Re: [Rdkit-discuss] Strange behaviour of the substructure search (not valid ctab)

2017-11-30 Thread Lionel Colliandre

Hi Paolo,

Finally I found that my molfile is problematic. It contains brakets 
around the Zn atom that do not allow to find the molecule.



In : mol3 = Chem.MolFromMolFile('molfile.mol')

In : mol3.GetSubstructMatch(querySmiles)
Out[20]: ()

In : mol3.GetSubstructMatch(querySmarts)
Out[21]: (1,)

In : newmolfile = Chem.MolToMolBlock(mol3)

In : mol4 = Chem.MolFromMolBlock(newmolfile)
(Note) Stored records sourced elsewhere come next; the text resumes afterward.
/-- FRAME_INGRESS (R242, R461): a frame arrives from a link, or a unit's oldest frame enters. Between frames a word whose VER bits
are 0 is idle and begins none (10 R297). After a lost codeword words are discarded until an FPOS names one (10 R298). -/
def frameIngress (i : Ingress) (s : State) : State :=
  match i with
  | .wire port a =>
    let p := port.val
    let q := portOf s p
    if fld a.frame.w0 0 8 = 0 then s
    else if s.dev.frozenPin then { s with dev := { s.dev with frozenRx := s.dev.frozenRx + wireBytes a.frame / 8 } }
    else if !clocksRun s || !(takesWords s p || q.rx == .sparing) then s
    else if q.rx == .sparing then discard (countCorrected s p a) p a.frame .frameError p 127 0 0
    else if q.resync && !a.named then countCorrected s p a
    else
      let s1 := countCorrected (modPort s p fun q => { q with resync := false }) p a
      if ingressBad s1 p a then badFrame s1 p a
      else takeIn s1 p (8 * p + frmCls a.frame) true none a.frame [] false
  | .own input =>
    if !clocksRun s then s
    else
      match pickOrig s input.val with
      | none => s
      | some o => takeOrig s o

/-- Units of transmitter time (1/2,016,000 SCLK cycle) that a wire byte takes at an output (Table 7.1, 08 R270). -/
def byteUnits (s : State) (o : Nat) : Nat :=
  if o < 64 then
    let b := if (portOf s o).tx == .narrow then 6912 else 6048
    if (portOf s o).mfp == 1 then 2 * b else b
  else if o = 80 then 20000 else 7875

/-- The egress stage of an output is empty (R220): at most the transmitter holds a copy, and no frame has started
in this SCLK cycle. -/
def stageEmpty (s : State) (o : Nat) : Bool :=
  let e := tblGet {} s.comb.egress o
  decide ((e.copies.filter fun c => decide (unitNow s < c.doneAt)).length ≤ 1) && e.lastStart != scNow s + 1

/-- The calendar entry of an output in a slot (Table 7.6). -/
def calOf (s : State) (o slot : Nat) : BitVec 16 := tblGet 0 s.fab.calCur (o * 1024 + slot)

/-- The time of the next VALID slot of an output after the cycle in force, if any. -/
def nextSlot (s : State) (o : Nat) : Option Nat :=
  if s.fab.calCur.isEmpty then none
  else ((List.range 1024).find? fun k => flag (calOf s o ((scNow s + 1 + k) % 1024)) 12).map fun k => (scNow s + 1 + k) * 2016000

/-- When the transmitter would finish one more frame. -/
def finishAt (s : State) (o : Nat) (f : Frame) : Nat :=
  max (unitNow s) (tblGet {} s.comb.egress o).freeAt + wireBytes f * byteUnits s o

/-- The held frame with an id. -/
def heldFrame (s : State) (id : Nat) : Option CFrame := s.comb.frames.find? fun f => frameId f == id

/-- Class q is paused at output o by the next hop (R222, 10 R304). -/
def pausedAt (s : State) (o q : Nat) : Bool :=
  decide (3 ≤ q) && (flag (tblGet {} s.comb.pauseRx o).xoff q || (o < 64 && (portOf s o).rx == .sparing))

/-- The head of list (i, o, q) is eligible (R222); a fenced output and every output in SAFE sends only TC7 (R228, R386). -/
def eligible (s : State) (i o q : Nat) : Bool :=
  match tblGet [] s.comb.queues ((i * 113 + o) * 8 + q) with
  | [] => false
  | id :: _ =>
    (match heldFrame s id with
    | none => true
    | some cf =>
      !pausedAt s o q && (q == 7 || 80 < o || !(fenceBit s o || s.dev.mode == .safe)) && (80 ≤ o || o ≥ 64 || outUp s o) &&
        (match nextSlot s o with
        | none => true
        | some t => decide (finishAt s o cf.frame ≤ t)))

/-- A frame copy starts leaving output o (R198, R220, R239): a double-bit error in its first word discards it there. -/
def startCopy (s : State) (o id : Nat) (circuit : Option Nat) : State :=
  match heldFrame s id with
  | none => doubleFree s (tblGet 0 s.comb.lastOwner id) o
  | some cf =>
    let (s, bad) := combRead s fun m => m == .entry o id || cf.chain.any fun k => m == .cell k
    if bad then s
    else
    let depth := match circuit with
      | some c => circuitDepth s (c * 113 + o)
      | none => queueDepth s o cf.cls
    let sbe := (cf.marks.filter fun m => !m.2).length
    let s1 := countN s .combSbe 0 sbe
    if cf.marks.any fun m => m.2 && m.1 == 0 then
      decRef (discard s1 o cf.frame .combDbe cf.input o cf.colour depth) id o
    else
      let done := finishAt s1 o cf.frame
      let e := tblGet {} s1.comb.egress o
      let c : Copy := { frame := id, circuit := circuit, stomp := cf.marks.any (·.2), doneAt := done }
      let e' : Egress := { e with copies := e.copies ++ [c], freeAt := done, lastStart := scNow s1 + 1 }
      mirror { s1 with comb := { s1.comb with egress := tblSet {} s1.comb.egress o e' } } cf.frame 1 cf.input o 0 cf.colour depth

/-- The head of list (i, o, q) is staged at o. -/
def stageQueue (s : State) (i o q : Nat) : State :=
  let k := (i * 113 + o) * 8 + q
  match tblGet [] s.comb.queues k with
  | [] => s
  | id :: r => startCopy { s with comb := { s.comb with queues := tblSet [] s.comb.queues k r } } o id none

/-- A circuit frame may leave output o: it is up, carries circuits (08 R270) and is not fenced (R228, R386). -/
def circuitGo (s : State) (o : Nat) : Bool :=
  (o ≥ 64 || outUp s o) && !oldLink s o && (80 < o || !(fenceBit s o || s.dev.mode == .safe))

/-- The calendar's start at output o in a slot (R219, R221, R222, R258), skipped and counted while a frame of the circuit is still
being sent. -/
def slotStart (s : State) (o slot : Nat) : State :=
  let e := calOf s o slot
  let id := fld e 0 12
  let k := id * 113 + o
  if !flag e 12 then s
  else
    match tblGet [] s.comb.circuitQ k with
    | [] => s
    | x :: r =>
      let g := tblGet {} s.comb.egress o
      if g.copies.any fun c => c.circuit == some id && decide (unitNow s < c.doneAt) then
        count { s with comb := { s.comb with egress := tblSet {} s.comb.egress o { g with skipAt := scNow s + 1 } } } .calOverrun o
      else if stageEmpty s o && circuitGo s o then
        startCopy { s with comb := { s.comb with circuitQ := tblSet [] s.comb.circuitQ k r } } o x (some id)
      else s

/-- The calendar's start at output o in the slot in force: once per slot. -/
def calendarStart (s : State) (o : Nat) : State :=
  let g := tblGet {} s.comb.egress o
  if g.lastStart == scNow s + 1 || g.skipAt == scNow s + 1 then s else slotStart s o (scNow s % 1024)

/-- The first of `ks` (taken cyclically from `start`) that satisfies `p`. -/
def rotFind (n start : Nat) (p : Nat → Bool) : Option Nat := ((List.range n).map fun k => (start + k) % n).find? p

/-- The lists with entries, as (input, output, class), highest class last; what arbitration looks at. -/
def activeLists (s : State) : List (Nat × Nat × Nat) :=
  s.comb.queues.map fun e => (e.1 / 904, e.1 / 8 % 113, e.1 % 8)

/-- The greatest class of a list of classes. -/
def topClass (l : List Nat) : Option Nat := l.foldl (fun a q => match a with
  | none => some q
  | some b => some (max b q)) none

/-- One iteration of request, grant and accept (R221): the pairs accepted as (input, output, class). -/
def arbIteration (s : State) (lists : List (Nat × Nat × Nat)) (outs ins : List Nat) : List (Nat × Nat × Nat) :=
  let live := lists.filter fun (i, o, q) => !outs.contains o && !ins.contains i && stageEmpty s o && eligible s i o q
  let req := live.filter fun (i, o, q) => topClass ((live.filter fun x => x.1 == i && x.2.1 == o).map (·.2.2)) == some q
  let os := (req.map (·.2.1)).eraseDups
  let grants := os.filterMap fun o =>
    let mine := req.filter fun x => x.2.1 == o
    match topClass (mine.map (·.2.2)) with
    | none => none
    | some q =>
      let asking := (mine.filter fun x => x.2.2 == q).map (·.1)
      (rotFind 114 (tblGet 0 s.comb.gp (o * 8 + q)) asking.contains).map fun i => (i, o, q)
  let is := (grants.map (·.1)).eraseDups
  is.filterMap fun i =>
    let mine := grants.filter fun x => x.1 == i
    match topClass (mine.map (·.2.2)) with
    | none => none
    | some q =>
      let os := (mine.filter fun x => x.2.2 == q).map (·.2.1)
      (rotFind 113 (tblGet 0 s.comb.ap (i * 8 + q)) os.contains).map fun o => (i, o, q)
In : mol4.GetSubstructMatch(querySmiles)
Out[28]: (1,)

In : mol4.GetSubstructMatch(querySmarts)
Out[29]: (1,)

So the problem was my input and not the search function!

Many thanks
Lionel



Le 30/11/2017 à 18:00, Paolo Tosco a écrit :


Hi Lionel,

my guess (but it is only a guess) is that the molecule which have a 
[Zn] atom with no charge might feature bonds between the zinc and the 
atoms which are part of the complex with the metal, e.g.:


In [1]: from rdkit import Chem

In [2]: querySmiles = Chem.MolFromSmiles('[Zn]')
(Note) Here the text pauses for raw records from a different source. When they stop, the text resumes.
/-- FREEZE_N_ASSERT (R413): the level at the contact is there without AUX power too (16 R445). -/
def freezeNAssert (s : State) : State :=
  let t := { s with dev := { s.dev with freezeNLow := true } }
  if auxOn s then freezeNow t else t

/-- FREEZE_N_RELEASE (R418). -/
def freezeNRelease (s : State) : State :=
  let t := { s with dev := { s.dev with freezeNLow := false } }
  if auxOn s then resume t else t

/-- Fields of a neighbour-table entry's W1 (12 R360). -/
def nbHive (q : Port) : Nat := fld q.nbW1 29 10
def nbValid (q : Port) : Bool := flag q.nbW1 48

/-- Of two candidates the one with the lower (hive, port). -/
def lowerHive (a : Option (Nat × Nat)) (b : Nat × Nat) : Option (Nat × Nat) :=
  match a with
  | none => some b
  | some x => if x.1 < b.1 || (x.1 == b.1 && decide (x.2 ≤ b.2)) then some x else some b

/-- Port 31 is up to the twin (08 R271). -/
def twinUp (s : State) : Bool := s.ident.twinPresent && (portOf s 31).peerTwin && outUp s 31

/-- The time parent by the first rule of R402 that applies; 127: a root. -/
def timeParent (s : State) : Nat :=
  let early := s.dev.mode == .aux || s.dev.mode == .boot
  let slot := s.ident.slot.toNat
  match if early then (sbPorts s).find? fun p => decide (3 ≤ (portOf s p).nbState) else none with
  | some p => p
  | none =>
    if s.ident.side && twinUp s && (portOf s 31).sb then 31
    else if slot != 0 && (portOf s (31 - slot)).sb then 31 - slot
    else if slot != 0 then 127
    else
      let up := (sbPorts s).filter fun p => decide (32 ≤ p) && outUp s p && nbValid (portOf s p) && decide (nbHive (portOf s p) < s.ident.hive.toNat)
      match (up.map fun p => (nbHive (portOf s p), p)).foldl lowerHive none with
      | some x => x.2
      | none => 127

/-- TIME_PARENT_CHANGE (R402): the parent that the rules give is taken. -/
def timeParentChange (s : State) : State :=
  let p := timeParent s
  when (auxOn s && p != s.clk.parent) s
    { s with clk := { s.clk with parent := p, root := p == 127, asked := none, parentLost := none } }

/-- TIME_SEND (R403): every 1 µs to the time parent; the exchange counts from when the set leaves. -/
def timeSend (s : State) : State :=
  let p := s.clk.parent
  when (auxOn s && p < 64 && (portOf s p).sb && decide (s.clk.askAt + 48000 ≤ s.clk.t48)) s
    (sendSet { s with clk := { s.clk with askAt := s.clk.t48 } } p codeTime 0 1)

/-- 64 and 128 BCLK cycles in 1/48 ns. -/
def answerDelay : Nat := 12800
def answerLimit : Nat := 25600

/-- No set and no waggle frame occupies a port's sideband, and none of higher priority waits for it (10 R310, R403). -/
def sideFree (s : State) (p : Nat) : Bool :=
  (portOf s p).sb && decide ((portOf s p).sbBusy ≤ s.clk.ticks) && decide ((portOf s p).wagEnd ≤ s.clk.ticks) &&
    !s.sbq.any fun e => sidePort e == p && decide (sideRank e < 3)

/-- TIME_ANSWER (R403): exactly 64 BCLK cycles after the child's set arrived; an answer that is late, or that finds the sideband
occupied, is not sent. -/
def timeAnswer (p : Nat) (s : State) : State :=
  match s.clk.due.find? fun d => d.1 == p && decide (d.2 ≤ s.clk.t48) with
  | none => s
  | some d =>
    let s1 := { s with clk := { s.clk with due := eraseFirst (· == d) s.clk.due } }
    if s.clk.t48 < d.2 + 200 && sideFree s p then emit (sideTaken s1 p false) (.ordered p codeTime (timePayload d.2)) else s1

/-- The signed offset of an answer in 1/48 ns (R403): sent at t1, arrived at t4, payload p in ns. -/
def timeOffset (t1 t4 : Nat) (p : BitVec 40) : Int :=
  let m : Int := ((2 ^ 40 * 48 : Nat) : Int)
  let rtt : Int := (t4 : Int) - (t1 : Int) - (answerDelay : Int)
  let d := (48 * (p.toNat : Int) + rtt / 2 - (t4 : Int)) % m
  if d < m / 2 then d else d - m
In [3]: querySmarts = Chem.MolFromSmarts('[Zn]')

In [4]: mol = Chem.MolFromSmiles('N[Zn]N')

In [5]: mol.GetSubstructMatch(querySmiles)
Out[5]: ()

In [6]: mol.GetSubstructMatch(querySmarts)
Out[6]: (1,)

In [7]: znAtom = mol.GetAtomWithIdx(1)

In [8]: znAtom.GetFormalCharge()
Out[8]: 0

Best,
Paolo


On 11/30/17 16:47, Lionel Colliandre wrote:


Hi Paolo,

I am not sure to understand. If I concentrate on these searches :

(q)mol_from_smiles('[Zn]')     => do not find mol containing [Zn] or 
mol containing [Zn+2]


(q)mol_from_smiles('[Zn+2]') => find mol containing [Zn+2]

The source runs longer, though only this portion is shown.